§ **Work instruction**:
One number is the whole answer: how many lines of the material hold "decisions".
BEGIN Data extract
-- ==== Sys2Proof/Machine/Cal.lean ====
section
/-! DEFINITION. Start-up calibration, reacquisition, readings and editions, quality figures, monitor inputs, heater zones and system
calibration (R32, R264 to R287). -/

namespace Sys2Proof.Machine

/-! ### Figures (R97, R278, R279) -/

/-- CAL state of physical stall `g`. -/
def stallCal (s : State) (g : Nat) : StallCal := s.cal.stalls.getD g {}

/-- CAL state of stall `g` changed by `f`. -/
def modStallCal (g : Nat) (f : StallCal → StallCal) (s : State) : State := { s with cal := { s.cal with stalls := update s.cal.stalls g f } }

/-- Zone `z` = 8 a + z. -/
def zoneAt (s : State) (z : Nat) : Zone := s.cal.zones.getD z {}

/-- Zone `z` changed by `f`. -/
def modZone (z : Nat) (f : Zone → Zone) (s : State) : State := { s with cal := { s.cal with zones := update s.cal.zones z f } }

/-- E(T, 1) of R97 in 1/16000 bit, `t` in 1/16 degree: 6.9 below 45, then to 6.6 at 65, then falling by 0.02 bit per degree. -/
def tableBits (t : Int) : Int :=
  if t < 720 then 110400 else if t < 1040 then 110400 - 15 * (t - 720) else 105600 - 20 * (t - 1040)

/-- Physical rows of a stall that serve: the logical rows not mapped out, and the spare rows in the spare map. -/
def servedRows (st : Stall) : List Nat :=
  ((List.range 64).filter (fun r => !st.rowMap.any (fun q => q.2 = r))) ++ (st.rowMap.filter (fun q => q.2 < 64)).map (fun q => q.1)

/-- Measured figures of the served rows of a stall that are not weak, or of all of them. -/
def rowFigures (s : State) (g : Nat) (weakToo : Bool) : List Nat :=
  let st := stallAt s g
  if st.logical.isNone then []
  else (servedRows st).filterMap (fun r => if weakToo || !st.weak.contains r then assoc (68 * g + r) s.cal.rowEpb else none)

/-- The least of a list. -/
def leastOf (l : List Nat) : Option Nat := l.head?.map (fun a => l.foldl min a)

/-- The figure of an arcade: the least over its served rows that are not weak (R279); none while no such row has been measured (log 85). -/
def arcadeFigure (s : State) (a : Nat) : Option Nat := leastOf ((List.range 34).flatMap (fun p => rowFigures s (34 * a + p) false))

/-- The arcade with the least figure, the lowest of equals, and its figure (R279). -/
def leastArcade (s : State) : Option (Nat × Nat) :=
  (List.range 24).foldl (fun (m : Option (Nat × Nat)) a =>
    match arcadeFigure s a, m with
    | none, m => m
    | some e, none => some (a, e)
    | some e, some (b, d) => if e < d then some (a, e) else some (b, d)) none

/-- The figures of stalls, arcades and the module, and E(T, 1), latched (R279, R288). -/
def latchFigures (s : State) : State :=
  let least := leastArcade s
  { s with cal := { s.cal with
    stalls := ((List.range 816).zip s.cal.stalls).map (fun q => { q.2 with epb := sat 255 ((leastOf (rowFigures s q.1 true)).getD 0) })
    arcs := ((List.range 24).zip s.cal.arcs).map (fun q => { q.2 with epb := sat 255 ((arcadeFigure s q.1).getD 0) })
    epbModule := sat 255 ((least.map (fun q => q.2)).getD 0), epbArcade := (least.map (fun q => q.1)).getD 0x1F
    epbTable := (tableBits (photonicMax s) / 1000).toNat } }

/-- E of a row in 1/16 bit (R278), from its counts and the modulus and log2 of the integration of its decisions: the greatest e with
2^(e/16 + 1.35 + k/2) at most a q, where pi/sigma is a q, a is 2 m for the count below 32 and 4 m for the count below 48, and q the inverse
tail in 2^-16 (log 85). -/
def rowFigure (m k all below32 below48 : Nat) : Nat :=
  let figure (a below : Nat) : Nat :=
    ((List.range 256).filter (fun e => decide (2 ^ (5 * e + 40 * k + 1388) ≤ (a * Config.tailInverse all below) ^ 80))).length - 1
  if 256 ≤ below32 then figure (2 * m) below32
  else if 256 ≤ below48 then figure (4 * m) below48
  else sat 255 (Config.quietFigure all below48)

/-- The physical row that serves logical row `r` of stall `g` (R39). -/
def servingRow (s : State) (g r : Nat) : Nat := (((stallAt s g).rowMap.find? (fun m => m.2 = r)).map (fun m => m.1)).getD r

/-- The soft-value counts of the span give each row with 2^20 decisions its figure, under the modulus and the integration of its last pass
(R278; log 85). -/
def measureRows (s : State) : State :=
  let keys := s.psr.soft.filterMap (fun q => (servedBy s q.2.2.stall).map (fun g => (68 * g + servingRow s g q.2.2.row, q)))
  let fresh := ((keys.map (fun k => k.1)).eraseDups).filterMap (fun k =>
    let mine := (keys.filter (fun q => q.1 = k)).map (fun q => q.2)
    let sum (f : SoftCount → Nat) : Nat := (mine.map (fun q => f q.2.2)).sum
    match mine.getLast? with
    | none => none
    | some q =>
      if 2 ^ 20 ≤ sum SoftCount.all then
        some (k, rowFigure q.1 (Nat.log2 q.2.1) (sum SoftCount.all) (sum SoftCount.below32) (sum SoftCount.below48))
      else none)
  { s with psr := { s.psr with soft := [] }
           cal := { s.cal with rowEpb := fresh.foldl (fun m q => insertKey q.1 q.2 m) s.cal.rowEpb } }

/-- Twice the median of a list (R279). -/
def twiceMedian (l : List Nat) : Nat :=
  let m := sortBy (fun a b => decide (a ≤ b)) l
  m.getD ((m.length - 1) / 2) 0 + m.getD (m.length / 2) 0

/-- Spans for which each served row has been more than 0.5 bit below its arcade's median (R279). -/
def countLow (s : State) : State :=
  let low := (List.range 24).flatMap (fun a =>
    let m := twiceMedian ((List.range 34).flatMap (fun p => rowFigures s (34 * a + p) true))
    (List.range 34).flatMap (fun p =>
      let g := 34 * a + p
      if (stallAt s g).logical.isNone then []
      else (servedRows (stallAt s g)).filterMap (fun r =>
        match assoc (68 * g + r) s.cal.rowEpb with
        | some e => if 2 * e + 16 < m then some (68 * g + r, (assoc (68 * g + r) s.cal.low).getD 0 + 1) else none
        | none => none)))
  { s with cal := { s.cal with low := low } }

/-- WEAK_ROW (R279): a row low for 4 consecutive spans becomes weak, and a probe of its stall is requested. -/
def execWeakRow (g row : Nat) (s : State) : Out :=
  if 4 ≤ (assoc (68 * g + row) s.cal.low).getD 0 ∧ ¬ (stallAt s g).weak.contains row then
    let s := modStall g (fun st => { st with weak := st.weak ++ [row] }) s
    .next (probeRequest g (raise .cal 5 { unit := some g, logical := (stallAt s g).logical.getD 0xFFFF } s))
  else .next s

/-! ### Rows and stalls that fail (R268) -/

/-- The physical rows of stall `g` that fail: those the phases fail, and those with effective phase bits below 5.6 (R268). -/
def rowsFailing (o : CalObs) (g : Nat) : List Nat :=
  (List.range 68).filter (fun r => o.fails.contains (g, r) || o.epb.any (fun q => decide (q.1 = 68 * g + r) && decide (q.2 < 90)))

/-- A spare stall passes the phases (R268). -/
def sparePasses (o : CalObs) (h : Nat) : Bool := !o.spareFails.contains h && (rowsFailing o h).isEmpty

/-- A stall with failing rows: they go to free spare rows, and are counted, else the stall to the lowest spare that passes, else it is RETIRED
(R66, R75, R268). -/
def failStall (o : CalObs) (g : Nat) (s : State) : State :=
  let st := stallAt s g
  let rows := rowsFailing o g
  let bad := failingRows st rows
  let kept := st.rowMap.map (fun q => if rows.contains q.1 then (q.1, 255) else q)
  let free := (freeSpareRows st).filter (fun r => !rows.contains r)
  if bad.length ≤ free.length then
    let s := { s with cal := { s.cal with startFails := sat 0xFFFF (s.cal.startFails + bad.length) } }
    if bad.isEmpty then s else pmaEvent 2 g [] (modStall g (fun st => { st with rowMap := kept ++ free.zip bad }) s)
  else
    let s := leaveLine g s
    match (sparesOf s (arcadeOf g)).filter (sparePasses o) with
    | [] => retireStall true g s
    | h :: _ =>
      let s := modStall h (fun sp => { sp with state := .unloaded, logical := st.logical, line := st.line, drop := .half }) s
      let s := modStall g (fun st => { st with state := .failed, logical := none }) s
      pmaEvent 3 h (le 2 g) (settleLine (arcadeOf g) st.line s)

/-- The stalls with failing rows, in ascending order. -/
def failRows (o : CalObs) (s : State) : State :=
  each (List.range 816) (fun g s => if (rowsFailing o g).isEmpty ∨ (stallAt s g).logical.isNone then s else failStall o g s) s

/-- The spare map, drop states and stall states that start-up begins from (R32, R35, R36); the swaps since power-on go on counting (R77). -/
def freshStalls (s : State) : List Stall :=
  (List.range 816).map (fun g =>
    let p := g % 34
    let n := (stallAt s g).swaps
    if p < 32 then
      { state := .unloaded, logical := some (32 * (g / 34) + p), line := p / 2, drop := if p % 2 = 0 then .half else .full, swaps := n }
    else { state := .spare, swaps := n })

/-- Drop power of an arcade against its commissioned power, in 0.5 %: readings by `read`, a stall moved to FULL alone on its line counted at twice
its commissioned reading (R70, R282, R288). -/
def arcPower (s : State) (read : Nat → Option Nat) (a : Nat) : Option Nat :=
  let served := ((List.range 34).map (fun p => 34 * a + p)).filter (fun g =>
    (stallAt s g).logical.isSome && (read g).isSome && decide ((stallAt s g).drop ≠ .parked))
  let base := (served.map (fun g =>
    (stallCal s g).commissioned * (if (stallAt s g).drop = .full ∧ (onLine s a (stallAt s g).line).length ≤ 1 then 2 else 1))).sum
  if base = 0 then none else some (sat 255 ((served.map (fun g => (read g).getD 0)).sum * 200 / base))

/-- CAL_ARC_POWER of arcade `a` set from these readings, if they give one. -/
def setArcPower (read : Nat → Option Nat) (a : Nat) (s : State) : State :=
  match arcPower s read a with
  | none => s
  | some v => { s with cal := { s.cal with arcs := update s.cal.arcs a (fun c => { c with power := v }) } }

/-- Commissioned power of each arcade: the sum of the readings that its stalls are commissioned at (R285). -/
def commissionedPowers (s : State) : List Nat :=
  (List.range 24).map (fun a => ((List.range 34).map (fun p => (stallCal s (34 * a + p)).commissioned)).sum)

/-- Inputs that a monitor calibration record covers (R284), and those whose gain step FULL measures: the drop monitors, which the reference lights,
and the reference monitor itself (log 86). -/
def recordInput (n : Nat) : Bool := decide (n < 1680) || n == 1720 || n == 1721
def gainInput (n : Nat) : Bool := decide (n < 816) || n == 1720

/-- Zero and gain of input `n` under a record (R282, R285). -/
def zeroOf (r : MonRecord) (n : Nat) : Int := Config.monZero (if recordInput n then r.zeroNo else 0) n
def gainOf (r : MonRecord) (n : Nat) : Int := Config.monGain (if gainInput n then r.gainNo else 0) n

/-- A monitor calibration record written to flash and in force (R285, R413). -/
def putMonRecord (r : MonRecord) (s : State) : State :=
  let covered := (List.range 2048).filter recordInput
  moduleRecord 5 (Config.monitorBody r.time r.power r.ref r.reading (covered.map (zeroOf r)) (covered.map (gainOf r)) r.commissioned)
    { s with cal := { s.cal with record := some r } }

/-- At the module's first start-up the drop readings commission it, in a record with a zero reference identifier (R285). -/
def commissionFirst (o : CalObs) (s : State) : State :=
  if s.cal.record.isSome then s
  else
    let s := each o.drops (fun q s => modStallCal q.1 (fun c => { c with commissioned := q.2 }) s) s
    putMonRecord { time := s.msc.calS, commissioned := commissionedPowers s } s

/-- What start-up calibration and reacquisition both end with: edition `e` that they built is current, its readings and figures stand, and
CAL_STARTUP_DONE is set (R267, R269, R285). -/
def editionBuilt (o : CalObs) (e : Edition) (s : State) : State :=
  let s := commissionFirst o s
  let e := { e with temp := photonicMax s }
  let s := { s with
    cal := { s.cal with trims := e, trimsPending := e, built := e, pending := none, edCause := 3, phase := 0, started := true
                        measured := s.cal.measured + 1
                        rowEpb := o.epb.foldl (fun m q => insertKey q.1 q.2 m) s.cal.rowEpb
                        stalls := s.cal.stalls.map (fun c => { c with readings := 0, taken := [] }) }
    tdw := { s.tdw with trimPending := false, edition := s.tdw.edition + 1 } }
  let s := each (List.range 24) (setArcPower (fun g => assoc g o.drops)) s
  raise .cal 0 {} (latchFigures s)

/-! ### Monitor inputs (R281, R282) -/

/-- Monitor input `n`. -/
def monOf (s : State) (n : Nat) : Mon := (assoc n s.cal.mons).getD {}

/-- Input `n` set to `m`. -/
def setMon (n : Nat) (m : Mon) (s : State) : State := { s with cal := { s.cal with mons := insertKey n m s.cal.mons } }

/-- Sum of the eight dark monitors of converter `j` now. -/
def darkNow (s : State) (j : Nat) : Int := (((List.range 8).map (fun k => (monOf s (2016 + 4 * k + j)).raw)).sum : Int)

/-- The same sum when the zeros in force for input `n` were taken (R282). -/
def darkThen (r : MonRecord) (n : Nat) : Int :=
  if recordInput n then (r.dark[n % 4]?).getD (Config.factoryDark (n % 4)) else Config.factoryDark (n % 4)

/-- The calibrated reading of a raw code on input `n`, in whole units (R282; log 86): dark drift enters optical inputs only, and the dark monitors
are read raw. -/
def monReading (s : State) (n raw : Nat) : Int :=
  let r := s.cal.record.getD {}
  if 2016 ≤ n then raw
  else
    let drift := if n < 1722 then darkNow s (n % 4) - darkThen r n else 0
    (8 * ((raw : Int) - zeroOf r n) - drift) * gainOf r n / 524288

/-- The calibrated value: a sentinel's is the error that its reading implies (R281). -/
def calibrated (s : State) (n raw : Nat) : Int :=
  if 816 ≤ n ∧ n < 1632 then Config.sentinelError (stallCal s (n - 816)).point (monReading s n raw) else monReading s n raw

/-- The latest calibrated value of an input that has been sampled and is not faulted. -/
def monValue (s : State) (n : Nat) : Option Int :=
  match assoc n s.cal.mons with
  | some m => if m.faulted then none else some (calibrated s n m.raw)
  | none => none

/-! ### Heater zones (R270, R271) -/

/-- The zone of a physical stall (R269): four positions each; zone 0 also holds the spare positions. -/
def zoneOf (g : Nat) : Nat := 8 * (g / 34) + (if g % 34 < 32 then g % 34 / 4 else 0)

/-- Stalls of zone `z`. -/
def zoneStalls (z : Nat) : List Nat :=
  ((List.range 4).map (fun k => 34 * (z / 8) + 4 * (z % 8) + k)) ++ (if z % 8 = 0 then [34 * (z / 8) + 32, 34 * (z / 8) + 33] else [])

/-- Served stalls of the zone whose sentinel input is not faulted. -/
def sentinels (s : State) (z : Nat) : List Nat :=
  (zoneStalls z).filter (fun g => (stallAt s g).logical.isSome && !(monOf s (816 + g)).faulted)

/-- The sensor that feeds zone `z`. -/
def zoneSensor (z : Nat) : Nat := 128 + 4 * (z / 8) + z % 8 / 2

/-- Zone `z` enters LOOP (R271); one with no valid sentinel stays in FEED (R287). -/
def enterLoop (z : Nat) (s : State) : State :=
  if (zoneAt s z).loop ∨ (sentinels s z).isEmpty then s
  else
    raise .cal 4 { unit := some z } (modZone z (fun x => { x with
      loop := true, corr := 0, calm := 0, stray := false, entryTemp := (sensorAt s (zoneSensor z)).temp }) s)

/-- The drive of mode FEED at the zone's temperature (R270). -/
def feedDrive (x : Zone) (z : Nat) (t : Int) : Int :=
  x.setDrive - (if x.kappaD = 0 then Config.zoneKappa z * (t - x.setTemp) else x.kappaN * (t - x.setTemp) / x.kappaD)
END Data extract
§ **Exercise response**:
2